### Problem:
Only lines holding "cycles" are needed; copy each of them from the data below.

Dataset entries
theorem legal_pvote_iff (a : GArgs) :
    (Instr.pvote a).legal = true ↔ a.func.toNat < 4 ∧ a.ps2 = 0 ∧ a.ng2 = false ∧
      (a.func.toNat < 2 → a.reg = .v 0) ∧ (2 ≤ a.func.toNat → a.pd = 0) := by
  simp [Instr.legal, GArgs.unused_iff, Nat.lt_succ_iff (n := 3), Nat.lt_succ_iff (n := 1), and_assoc]

theorem legal_pfirst_iff (a : GArgs) :
    (Instr.pfirst a).legal = true ↔ a.func.toNat < 2 ∧ a.ps2 = 0 ∧ a.ng2 = false ∧ a.reg = .v 0 := by
  simp [Instr.legal, GArgs.unused_iff, and_assoc]

theorem legal_pmask_iff (a : GArgs) :
    (Instr.pmask a).legal = true ↔ a.func.toNat < 2 ∧ a.pd = 0 ∧ a.ps1 = 0 ∧ a.ng1 = false ∧ a.ps2 = 0 ∧
      a.ng2 = false := by
  simp only [Instr.legal, GArgs.unused_iff, Bool.and_eq_true, decide_eq_true_eq, Nat.lt_succ_iff]
  tauto

/-! ## Modes that do not exist -/

/-- FUNC stands in bits 39:36 of a word of the G format (R250). -/
theorem ofGArgs_func {w : Dword} {a : GArgs} (h : ofGArgs (split gFmt (w.toNat % 2 ^ 54)) = some a) :
    a.func.toNat = w.toNat / 2 ^ 36 % 16 := by
  simp only [gFmt, split, ofGArgs, Option.ite_none_right_eq_some, Option.some.injEq] at h
  obtain ⟨-, rfl⟩ := h
  simp only [BitVec.toNat_ofNat]
  omega

/-- A word of the G format whose FUNC the entry of its opcode does not allow decodes to nothing. -/
theorem decode_error_of_func {w : Dword} {mk : GArgs → Instr} {n : Nat}
    (hparse : ∀ f, parse (opcodeOf w) f = .ofOption ((ofGArgs (split gFmt f)).map mk))
    (hmodes : ∀ a : GArgs, (mk a).legal = true → a.func.toNat < n) (hn : n ≤ w.toNat / 2 ^ 36 % 16) :
    ∃ e, decode w = .error e := by
  rw [decode, hparse]
  cases h : ofGArgs (split gFmt (w.toNat % 2 ^ 54)) with
  | none => exact ⟨_, rfl⟩
  | some a =>
    have hfunc := ofGArgs_func h
    exact ⟨_, if_neg fun hl => absurd (hmodes a hl) (by omega)⟩

end Sys2Proof

namespace Sys2Proof.Machine

theorem encodingFault_of_func {w : Dword} {op n : Nat} {mk : GArgs → Instr} (hop : opcodeOf w = op)
    (hparse : ∀ f, parse op f = .ofOption ((ofGArgs (split gFmt f)).map mk)) (hgroup : stokerOnlyOpcode op = false)
    (hmodes : ∀ a : GArgs, (mk a).legal = true → a.func.toNat < n) (hn : n ≤ w.toNat / 2 ^ 36 % 16) :
    encodingFault false w = some (illegal w) := by
  subst hop
  obtain ⟨e, he⟩ := decode_error_of_func hparse hmodes hn
  simp [encodingFault, he, hgroup]

/-- The modes of `pvote`, `pfirst` and `pmask` beyond those of R290 to R292 are illegal instructions. -/
theorem encodingFault_of_mode {w : Dword}
    (h : (opcodeOf w = 0x085 ∧ 4 ≤ w.toNat / 2 ^ 36 % 16) ∨
      ((opcodeOf w = 0x086 ∨ opcodeOf w = 0x087) ∧ 2 ≤ w.toNat / 2 ^ 36 % 16)) :
    encodingFault false w = some (illegal w) := by
  rcases h with ⟨hop, hmode⟩ | ⟨hop | hop, hmode⟩
  · exact encodingFault_of_func hop (fun _ => rfl) rfl (fun a hl => ((legal_pvote_iff a).1 hl).1) hmode
  · exact encodingFault_of_func hop (fun _ => rfl) rfl (fun a hl => ((legal_pfirst_iff a).1 hl).1) hmode
  · exact encodingFault_of_func hop (fun _ => rfl) rfl (fun a hl => ((legal_pmask_iff a).1 hl).1) hmode

/-! ## Destinations of class 2 -/

@[simp] theorem require_false (f : LaneFault) : require false f = .error (.fault f) := rfl

theorem Ctx.predSurvivor_ok {c : Ctx} {l : Nat} {i : BitVec 4} (h : c.mayWritePred l i = true) :
    c.predSurvivor l i = .ok () := by
  unfold Ctx.predSurvivor
  unfold Ctx.mayWritePred at h
  cases hf : c.fibre? l with
  | none => rfl
  | some f => exact require_of _ (by simpa [hf] using h)

theorem Ctx.survivor_ok {c : Ctx} {l n : Nat} {o : Opnd} (h : c.mayWrite l o n = true) : c.survivor l o n = .ok () := by
  unfold Ctx.survivor
  unfold Ctx.mayWrite at h
  cases hf : c.fibre? l with
  | none => rfl
  | some f => exact require_of _ (by simpa [hf] using h)

theorem Ctx.predRegOk_ok {c : Ctx} {l n : Nat} {o : Opnd} (h : c.regReady l o n = true) : c.predRegOk l o n = .ok () := by
  simp only [Ctx.regReady, Bool.and_eq_true] at h
  obtain ⟨⟨hreg, hin⟩, hsurv⟩ := h
  simp [Ctx.predRegOk, hreg, hin, Ctx.survivor_ok hsurv, bind, Except.bind]

theorem Ctx.predRegOk_of_not_reg {o : Opnd} (h : o.isReg = false) (c : Ctx) (l n : Nat) :
    c.predRegOk l o n = .error (.fault (badOperand fDst)) := by
  simp [Ctx.predRegOk, h, bind, Except.bind]

/-! ## Logic -/

/-- A plain instruction whose checks pass in every lane of its effect completes. -/
theorem groupOnly_plain_ok {β : Type} {s : State} {c : Ctx} {check : Ctx → Nat → Except Stop β}
    {effect : Ctx → List (Nat × β) → State → State} {idle : Ctx → State → State} {r : Nat → β} (hc : s.RunsIn c)
    (h : ∀ l ∈ c.is.eff, check c l = .ok (r l)) :
    groupOnly s .plain check effect idle =
      .next (effect c (c.is.eff.map fun l => (l, r l)) (c.advance false c.is.lanes)) :=
  groupOnly_ok hc.1 (.inl rfl) hc.2 h

/-- An instruction that writes a predicate, no survivor, completes in each lane of its effect. -/
theorem predStep_ok {s : State} {c : Ctx} {pd : BitVec 4} (hc : s.RunsIn c)
    (h : ∀ l ∈ c.is.eff, c.mayWritePred l pd = true) (f : Ctx → Nat → Bool) :
    predStep s pd f = .next ((c.advance false c.is.lanes).setPreds c.gid pd (c.is.eff.map fun l => (l, f c l))) :=
  groupOnly_plain_ok hc fun l hl => by simp [Ctx.predSurvivor_ok (h l hl), bind, Except.bind, pure, Except.pure]
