/-- A command. Its first operand `t` is the instant at which it comes, in SCLK cycles of 1 ns (true time never goes back: an
earlier `t` stands for now). The other operands say what the outside does, or what it answers. DESIGN CHOICE: log 3. -/
inductive Instr where
  | objectWrite (t : Nat) (w : Who) (r : Ref) (vals : List Word)
  | setAliasWrite (t : Nat) (m : Nat) (r : Ref) (v : Word)
  | clearAliasWrite (t : Nat) (m : Nat) (r : Ref) (v : Word)
  | apertureError (t : Nat) (m : Nat) (addr : Nat) (size : Nat) (write : Bool)
  | agentAccessTimeout (t : Nat) (w : Who)
  | wideValueRead (t : Nat) (m : Nat) (r : Ref)
  | hello (t : Nat) (msg : DdpMsg)
  | auth (t : Nat) (msg : DdpMsg)
  | authTimeout (t : Nat) (k : Nat)
  | authLockoutEnd (t : Nat) (key : Nat)
  | close (t : Nat) (msg : DdpMsg)
  | keepalive (t : Nat) (msg : DdpMsg)
  | keepaliveTimeout (t : Nat) (k : Nat)
  | sessionCloseComplete (t : Nat) (k : Nat)
  | sKill (t : Nat) (w : Who) (k : Nat)
  | read (t : Nat) (msg : DdpMsg)
  | write (t : Nat) (msg : DdpMsg)
  | setBits (t : Nat) (msg : DdpMsg)
  | clearBits (t : Nat) (msg : DdpMsg)
  | txnOpen (t : Nat) (msg : DdpMsg)
  | txnCommit (t : Nat) (msg : DdpMsg)
  | txnAbort (t : Nat) (msg : DdpMsg)
  | subscribe (t : Nat) (msg : DdpMsg)
  | ddpEventSend (t : Nat) (k : Nat)
  | mbxDoorbell (t : Nat) (w : Who) (k : Nat) (msg : List Word) (bad : Bool) (rspBad : Bool)
  | aOpen (t : Nat) (m : Nat)
  | aBind (t : Nat) (m : Nat) (h : Word)
  | aCommit (t : Nat) (m : Nat)
  | aAbort (t : Nat) (m : Nat)
  | tLinkWrite (t : Nat) (w : Who) (h : Nat) (v : Word)
  | txnLockTimeout (t : Nat)
  | txnLockGranted (t : Nat)
  | txnApply (t : Nat) (h : Nat)
  | txnIdleTimeout (t : Nat)
  | txnOutcomeQueryTimer (t : Nat) (h : Nat)
  | txnOutcomeTimeout (t : Nat) (h : Nat)
  | wWrite (t : Nat) (w : Who) (n : Word)
  | wSeal (t : Nat) (w : Who)
  | slErase (t : Nat) (w : Who) (k : Nat)
  | modeApply (t : Nat) (w : Who)
  | tileTimedCommand (t : Nat) (p : Nat) (u : Nat) (c : TileCmd)
  | rxBlockCrcFail (t : Nat) (p : Nat)
  | txBlockCrcFail (t : Nat) (p : Nat)
  | pEnable (t : Nat) (w : Who) (p : Nat) (v : Word)
  | rxSynthUnlock (t : Nat) (p : Nat)
  | portStarted (t : Nat) (p : Nat) (pow : Int)
  | tsCalibrationDone (t : Nat) (p : Nat) (settled : Bool)
  | tsCalibrationFail (t : Nat) (p : Nat)
  | coexGrantSample (t : Nat) (p : Nat) (ball : Bool) (held : Nat)
  | keyingStart (t : Nat) (p : Nat) (samples : List (Int × Int))
  | txFrameEnd (t : Nat) (p : Nat)
  | coexGrantWithdrawn (t : Nat) (tile : Nat) (held : Nat) (gaps : List Nat)
  | maskViolation (t : Nat) (p : Nat) (bin : Int) (first : List (Int × Nat)) (second : List (Int × Nat))
  | pTxUnlock (t : Nat) (w : Who) (p : Nat)
  | agcBreak (t : Nat) (p : Nat) (clipped : Nat)
  | agcSettlingEnd (t : Nat) (p : Nat) (pow : Int)
  | lnaBypassChange (t : Nat) (p : Nat) (power : Int)
  | wakePatternAccepted (t : Nat) (preamble : Nat) (delimiter : Nat) (word : Nat)
  | laneBindCell (t : Nat) (p : Nat)
  | laneUnbind (t : Nat) (p : Nat)
  | preambleDetect (t : Nat) (l : Nat) (symbols : Nat) (lvl : Int) (noise : Int)
  | preambleCapture (t : Nat) (l : Nat) (margin : Int)
  | syncMiss (t : Nat) (l : Nat)
  | sfdDetect (t : Nat) (l : Nat) (fec : Bool) (sync : Nat) (lvl : Int) (cfo : Int)
  | phrReceived (t : Nat) (l : Nat) (good : Bool) (len : Nat) (modeSwitch : Bool) (sel : Nat) (fcs4 : Bool)
  | rxFrameEnd (t : Nat) (l : Nat) (psdu : List Nat) (soft : List Int)
  | edDetectorFree (t : Nat) (p : Nat)
  | edResult (t : Nat) (req : Nat) (power : Int)
  | dlHeaderDecode (t : Nat) (l : Nat) (chips : List Int)
  | dlCopyCombine (t : Nat)
  | dlDecodeGrant (t : Nat)
  | dlDecodeEnd (t : Nat) (d : Nat)
  | dlGroupExpire (t : Nat) (g : Nat)
  | tsRun (t : Nat) (w : Who) (v : Word)
  | txDecision (t : Nat) (p : Nat)
  | txRetuneInstant (t : Nat) (p : Nat)
  | ackWaitBind (t : Nat) (p : Nat)
  | ackTimeout (t : Nat) (p : Nat)
  | rxRecord (t : Nat) (tile : Nat) (f : Option MacFrame) (foreign : Bool)
  | dlSurplusReport (t : Nat)
  | ebPeriod (t : Nat) (p : Nat)
  | wheelBucket (t : Nat)
  | snFollowOn (t : Nat) (n : Nat)
  | snDlNextCopy (t : Nat) (n : Nat)
  | snAckTimeout (t : Nat) (n : Nat)
  | ritRequestMissed (t : Nat) (n : Nat)
  | psTtlSweep (t : Nat)
  | overflowGrant (t : Nat)
  | snEn (t : Nat) (w : Who) (v : Word)
  | snNodeConfigWrite (t : Nat) (w : Who) (n : Nat) (j : Nat) (v : Word)
  | snCmdLeaveUnreachable (t : Nat) (w : Who) (n : Nat)
  | snCmdFreeFrames (t : Nat) (w : Who) (n : Nat)
  | snCmdResetEstimate (t : Nat) (w : Who) (n : Nat)
  | tallyBinClose (t : Nat)
  | crCmd (t : Nat) (w : Who) (k : Nat)
  | ntClaimTimeout (t : Nat) (k : Nat)
  | ntCmdRemove (t : Nat) (w : Who) (n : Nat)
  | ntCmdClearCounts (t : Nat) (w : Who) (n : Nat)
  | pipelineUplink (t : Nat) (k : Nat)
  | pipelineDownlink (t : Nat) (k : Nat)
  | pipelineHostPacket (t : Nat) (f : Nat) (mf : Option MacFrame)
  | reasmTimeout (t : Nat) (k : Nat)
  | ntRemoteTimeout (t : Nat) (k : Nat)
  | nodeWindowAccess (t : Nat) (m : Nat) (win : Nat) (mem : Nat) (write : Bool) (v : Word)
  | shaperRefill (t : Nat)
  | meterRefill (t : Nat)
  | ethRelease (t : Nat) (e : Nat)
  | meshRelease (t : Nat) (q : Nat)
  | hostRelease (t : Nat) (q : Nat)
  | fabricRelease (t : Nat) (q : Nat)
  | gateEntryChange (t : Nat) (e : Nat)
  | gateBankSwitch (t : Nat) (e : Nat)
  | cellsFreed (t : Nat) (k : Nat)
  | kiWrite (t : Nat) (w : Who) (n : Word)
  | kiCmdImport (t : Nat) (w : Who)
  | kiCmdGenerate (t : Nat) (w : Who)
  | kiCmdDerive (t : Nat) (w : Who)
  | keyCommandDone (t : Nat)
  | kZeroize (t : Nat) (w : Who) (k : Nat)
  | keyPromote (t : Nat) (k : Nat)
  | lcRequest (t : Nat) (w : Who)
  | cryptoOpDone (t : Nat)
  | leapSweep (t : Nat) (upTo : Nat)
  | joinSegment (t : Nat)
  | joinReasmTimeout (t : Nat)
  | joinVerifyDone (t : Nat) (id : Nat)
  | joinRelay (t : Nat)
  | joinStepTimeout (t : Nat) (id : Nat)
  | joinLingerExpiry (t : Nat) (id : Nat)
  | jEnWrite (t : Nat) (w : Who) (n : Word)
  | jEnSeal (t : Nat) (w : Who)
  | isWrite (t : Nat) (w : Who) (k : Nat) (n : Word)
  | isSeal (t : Nat) (w : Who) (k : Nat)
  | atCmd (t : Nat) (w : Who)
  | atReportReady (t : Nat)
  | imWrite (t : Nat) (w : Who) (k : Nat) (n : Word)
  | imSeal (t : Nat) (w : Who) (k : Nat)
  | imSealDone (t : Nat) (k : Nat)
  | imErase (t : Nat) (w : Who) (k : Nat)
  | caCmdStart (t : Nat) (w : Who) (c : Nat)
  | caCmdPause (t : Nat) (w : Who) (c : Nat)
  | caCmdResume (t : Nat) (w : Who) (c : Nat)
  | caCmdAbort (t : Nat) (w : Who) (c : Nat)
  | caCmdRelease (t : Nat) (w : Who) (c : Nat)
  | caMulticastStart (t : Nat) (c : Nat)
  | caBlockSend (t : Nat) (c : Nat) (p : Nat)
  | caStatus (t : Nat) (n : Nat) (msg : List Nat)
  | caStatusTimeout (t : Nat) (c : Nat) (n : Nat)
  | ethRxFrame (t : Nat) (e : Nat) (f : List Nat) (fcsOk : Bool)
  | ethLinkUp (t : Nat) (e : Nat) (speed : Nat)
  | ethLinkDown (t : Nat) (e : Nat)
  | mdioRead (t : Nat) (w : Who) (v : Word)
  | mdioWrite (t : Nat) (w : Who) (v : Word)
  | mdioDone (t : Nat) (ans : Option Nat)
  | tuCmdStep (t : Nat) (w : Who)
  | tuCmdSet (t : Nat) (w : Who)
  | ptpSyncTimer (t : Nat) (e : Nat)
  | ptpDelayReqTimer (t : Nat) (e : Nat)
  | ptpPdelayReqTimer (t : Nat) (e : Nat)
  | ptpSyncRx (t : Nat) (e : Nat) (m : PtpMsg)
  | ptpFollowUpRx (t : Nat) (e : Nat) (m : PtpMsg)
  | ptpDelayReqRx (t : Nat) (e : Nat) (m : PtpMsg)
  | ptpDelayRespRx (t : Nat) (e : Nat) (m : PtpMsg)
  | ptpPdelayReqRx (t : Nat) (e : Nat) (m : PtpMsg)
  | ptpPdelayRespRx (t : Nat) (e : Nat) (m : PtpMsg) (u3 : Nat)
  | ppState (t : Nat) (w : Who) (e : Nat) (v : Word)
  | ppParentWrite (t : Nat) (w : Who) (e : Nat) (id : Bool) (v : Word)
  | svLossTimeout (t : Nat)
  | svSource (t : Nat) (w : Who) (v : Word)
  | tqEntryRead (t : Nat) (m : Nat) (q : Nat)
  | ppsInEdge (t : Nat) (rising : Bool)
  | ppsInLost (t : Nat)
  | ppsOutPulse (t : Nat)
  | ppsEn (t : Nat) (w : Who)
  | trefValidityChange (t : Nat) (hz : Nat)
  | heartbeatPeriod (t : Nat) (refresh : Bool)
  | heartbeatStop (t : Nat)
  | grantLost (t : Nat) (cause : Nat) (held : Nat)
  | grantSeen (t : Nat) (fence : Bool) (gap : Nat) (held : Nat)
  | pairAnnounceRepeat (t : Nat)
  | mooringImageStart (t : Nat)
  | mooringPassEnd (t : Nat) (nodes : Nat) (buckets : Nat)
  | mooringFreeze (t : Nat) (ns : Nat)
  | moorStreamTimeout (t : Nat)
  | prImageAgeExpiry (t : Nat)
  | prTimeHoldExpiry (t : Nat)
  | prCmdImage (t : Nat) (w : Who)
  | prCmdYield (t : Nat) (w : Who)
  | prCmdCancelYield (t : Nat) (w : Who)
  | prYieldExpiry (t : Nat)
  | timeSyncTimer (t : Nat)
  | pairTimeLoopTimeout (t : Nat)
  | pairStatusTimer (t : Nat)
  | pairStatusTimeout (t : Nat)
  | witStartWaitExpiry (t : Nat)
  | witHeartbeatAlive (t : Nat) (x : Nat) (ps : List (Nat × Nat))
  | witHeartbeatLost (t : Nat) (x : Nat)
  | witTakeTimeout (t : Nat)
  | witStateCode (t : Nat) (x : Nat) (code : Nat) (held : Nat)
  | witCmd (t : Nat) (w : Who)
  | witFenceGapExpiry (t : Nat)
  | witFenceRelease (t : Nat) (x : Nat)
  | fbEn (t : Nat) (w : Who) (l : Nat) (v : Word)
  | fbLaneLock (t : Nat) (l : Nat) (lanes : List Nat)
  | fbTrainTimeout (t : Nat) (l : Nat)
  | fbHelloTimer (t : Nat) (l : Nat)
  | fbHelloRx (t : Nat) (l : Nat) (ws : List Nat)
  | fbRefusedExpiry (t : Nat) (l : Nat)
  | fbLinkDown (t : Nat) (l : Nat) (cause : Nat)
  | fbPacketRx (t : Nat) (l : Nat) (ws : List Nat)
  | fbNakRx (t : Nat) (l : Nat) (ws : List Nat)
  | fbStatusRx (t : Nat) (l : Nat) (ws : List Nat)
  | fbStatusTimer (t : Nat) (l : Nat)
  | topoTimer (t : Nat)
  | arbDecide (t : Nat) (k : Nat) (waiting : List (Nat × Nat))
  | dramEccError (t : Nat) (chan : Nat) (off : Nat) (single : Bool)
  | dramPatrolScrub (t : Nat) (found : List (Nat × Nat × Bool))
  | hfPop (t : Nat) (m : Nat) (f : Nat)
  | hfStart (t : Nat) (m : Nat) (f : Nat) (v : Word)
  | hfData (t : Nat) (m : Nat) (f : Nat) (v : Word)
  | hfEnd (t : Nat) (m : Nat) (f : Nat) (v : Word)
  | hfAbort (t : Nat) (m : Nat) (f : Nat)
  | hfHeldWriteDone (t : Nat) (f : Nat)
  | hfStallTimeout (t : Nat) (f : Nat)
  | hfNoticeTimer (t : Nat) (f : Nat)
  | hfMode (t : Nat) (w : Who) (f : Nat) (v : Word)
  | hrCmd (t : Nat) (w : Who) (k : Nat) (items : List Word) (bad : Bool)
  | hrHostIdx (t : Nat) (w : Who) (k : Nat) (v : Word) (items : List Word) (bad : Bool)
  | ringBusError (t : Nat) (k : Nat)
  | pcieFlr (t : Nat)
  | perstNAssert (t : Nat)
  | perstNRelease (t : Nat)
  | pcieLinkChange (t : Nat) (up : Bool) (width : Nat) (rate : Nat)
  | irqEdge (t : Nat) (src : Nat)
  | irqLevelChange (t : Nat) (src : Nat) (high : Bool)
  | irqSoftwareSet (t : Nat) (w : Who) (j : Nat) (mask : Word)
  | irqSoftwareClear (t : Nat) (w : Who) (j : Nat) (mask : Word)
  | irqMode (t : Nat) (w : Who) (v : Word)
  | cxClaim (t : Nat) (m : Nat) (x : Nat)
  | cxComplete (t : Nat) (m : Nat) (x : Nat) (src : Word)
  | msixUnmask (t : Nat) (v : Nat)
  | evPop (t : Nat) (m : Nat)
  | timerTick (t : Nat) (k : Nat)
  | timerWrap (t : Nat) (k : Nat)
  | timerMatch (t : Nat) (k : Nat)
  | tmCmd (t : Nat) (w : Who) (k : Nat)
  | tmCtrl (t : Nat) (w : Who) (k : Nat) (v : Word)
  | vbatPor (t : Nat) (mv : Nat) (tied : Bool)
  | railsGood (t : Nat) (pins : Nat) (mv : List Nat)
  | brownOut (t : Nat) (mv : List (Nat × Nat))
  | resetNAssert (t : Nat) (pins : Nat) (held : Nat)
  | resetNRelease (t : Nat) (pins : Nat) (held : Nat)
  | pllLock (t : Nat) (d : Nat)
  | clockGood (t : Nat) (d : Nat) (pins : Nat)
  | dramTrained (t : Nat) (pins : Nat) (cap : Nat) (a : List Nat) (b : List Nat)
  | bootImageVerified (t : Nat) (bank : Nat)
  | bootFailed (t : Nat)
  | btWrite (t : Nat) (w : Who) (n : Word)
  | btDone (t : Nat) (w : Who) (len : Word)
  | clockWindow (t : Nat) (meas : List (Nat × Nat))
  | smWatchdogExpiry (t : Nat) (last : Nat)
  | smLockup (t : Nat) (cycles : Nat)
  | acWatchdogExpiry (t : Nat) (c : Nat)
  | acLockup (t : Nat) (c : Nat) (cycles : Nat)
  | acWdKick (t : Nat) (w : Who) (c : Nat)
  | legacyReset (t : Nat) (w : Who)
  | rsReqCore (t : Nat) (w : Who) (c : Nat) (hold : Bool)
  | rsReqBlock (t : Nat) (w : Who) (blk : Nat) (hold : Bool)
  | rsReqSystem (t : Nat) (w : Who)
  | rsReqChip (t : Nat) (w : Who)
  | rsReqBackup (t : Nat) (w : Who)
  | rsRelease (t : Nat) (w : Who) (reach : Nat) (target : Nat)
  | debugResetRequest (t : Nat) (hart : Nat) (active : Bool) (pins : Nat)
  | blockResetAssert (t : Nat) (blk : Nat) (iso : Nat)
  | wrapperOpen (t : Nat) (blk : Nat)
  | coreReset (t : Nat) (c : Nat)
  | dozeEntry (t : Nat) (wfi : Nat)
  | dozeExit (t : Nat) (halt : Bool)
  | pfailWarning (t : Nat) (mv : Nat)
  | mainsGood (t : Nat) (mv : Nat) (held : Nat)
  | holdAfterExpiry (t : Nat)
  | holdExit (t : Nat) (mv : Nat)
  | pwCmd (t : Nat) (w : Who)
  | tamperLatch (t : Nat) (n : Nat) (held : Nat)
  | bkTamperClr (t : Nat) (w : Who) (high : Nat)
  | rtcCmdSet (t : Nat) (w : Who)
  | rtcCmdInvalidate (t : Nat) (w : Who)
  | rtcAutoSet (t : Nat)
  | crystalFail (t : Nat)
  | thermalSample (t : Nat) (temp : Int)
  | upWrite (t : Nat) (w : Who) (n : Word)
  | upCmdVerify (t : Nat) (w : Who)
  | upVerifyDone (t : Nat) (flashOk : Bool)
  | upCmdArm (t : Nat) (w : Who)
  | upCmdDisarm (t : Nat) (w : Who)
  | upCmdDiscard (t : Nat) (w : Who)
  | upCmdConfirm (t : Nat) (w : Who)
  | upActivation (t : Nat) (rf : Nat) (bh : Nat)
  | ledgerAudit (t : Nat) (upset : List Nat)
  | accessViolation (t : Nat) (m : Nat) (kind : Nat) (access : Nat) (addr : Nat)
  | vrWordRead (t : Nat) (m : Nat) (v : Nat)
  | vrRelease (t : Nat) (w : Who) (v : Word)
  | fatalError (t : Nat) (cause : Nat) (detail : Nat)
  | ftDeclare (t : Nat) (w : Who) (v : Word)
  | dumpComplete (t : Nat) (abandoned : Bool) (harts : List Nat) (sram : List Nat)
  | fdErase (t : Nat) (w : Who) (e : Word)
  | peEn (t : Nat) (w : Who) (k : Nat) (v : Word)
  | perturbationApply (t : Nat) (point : Nat) (inst : Nat)
  | fxFuseBurn (t : Nat) (w : Who)
  | fxRawRead (t : Nat) (w : Who)
  | fxRawWrite (t : Nat) (w : Who)
  | debugHalt (t : Nat) (hart : Nat)
  | debugResume (t : Nat) (hart : Nat)
  | debugSystemBusAccess (t : Nat) (addr : Nat) (write : Bool) (v : Word)
  | tapIdcode (t : Nat)
  | tapSamplePreload (t : Nat) (cells : List Nat)
  | tapExtest (t : Nat)
  | tapHighz (t : Nat)
  | tapClamp (t : Nat)
  | tapDtmcs (t : Nat)
  | tapDmi (t : Nat)
  | tapBypass (t : Nat)
  | readClears (t : Nat) (m : Nat) (r : Ref)
  | resetPulseEnd (t : Nat) (pins : Nat)
  | bootImageRefused (t : Nat)
  deriving DecidableEq, Repr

### Answer box:
/-- A command. Its first operand `t` is the instant at which it comes, in SCLK cycles of 1 ns (true time never goes back: an
  | smLockup (t : Nat) (cycles : Nat)
  | acLockup (t : Nat) (c : Nat) (cycles : Nat)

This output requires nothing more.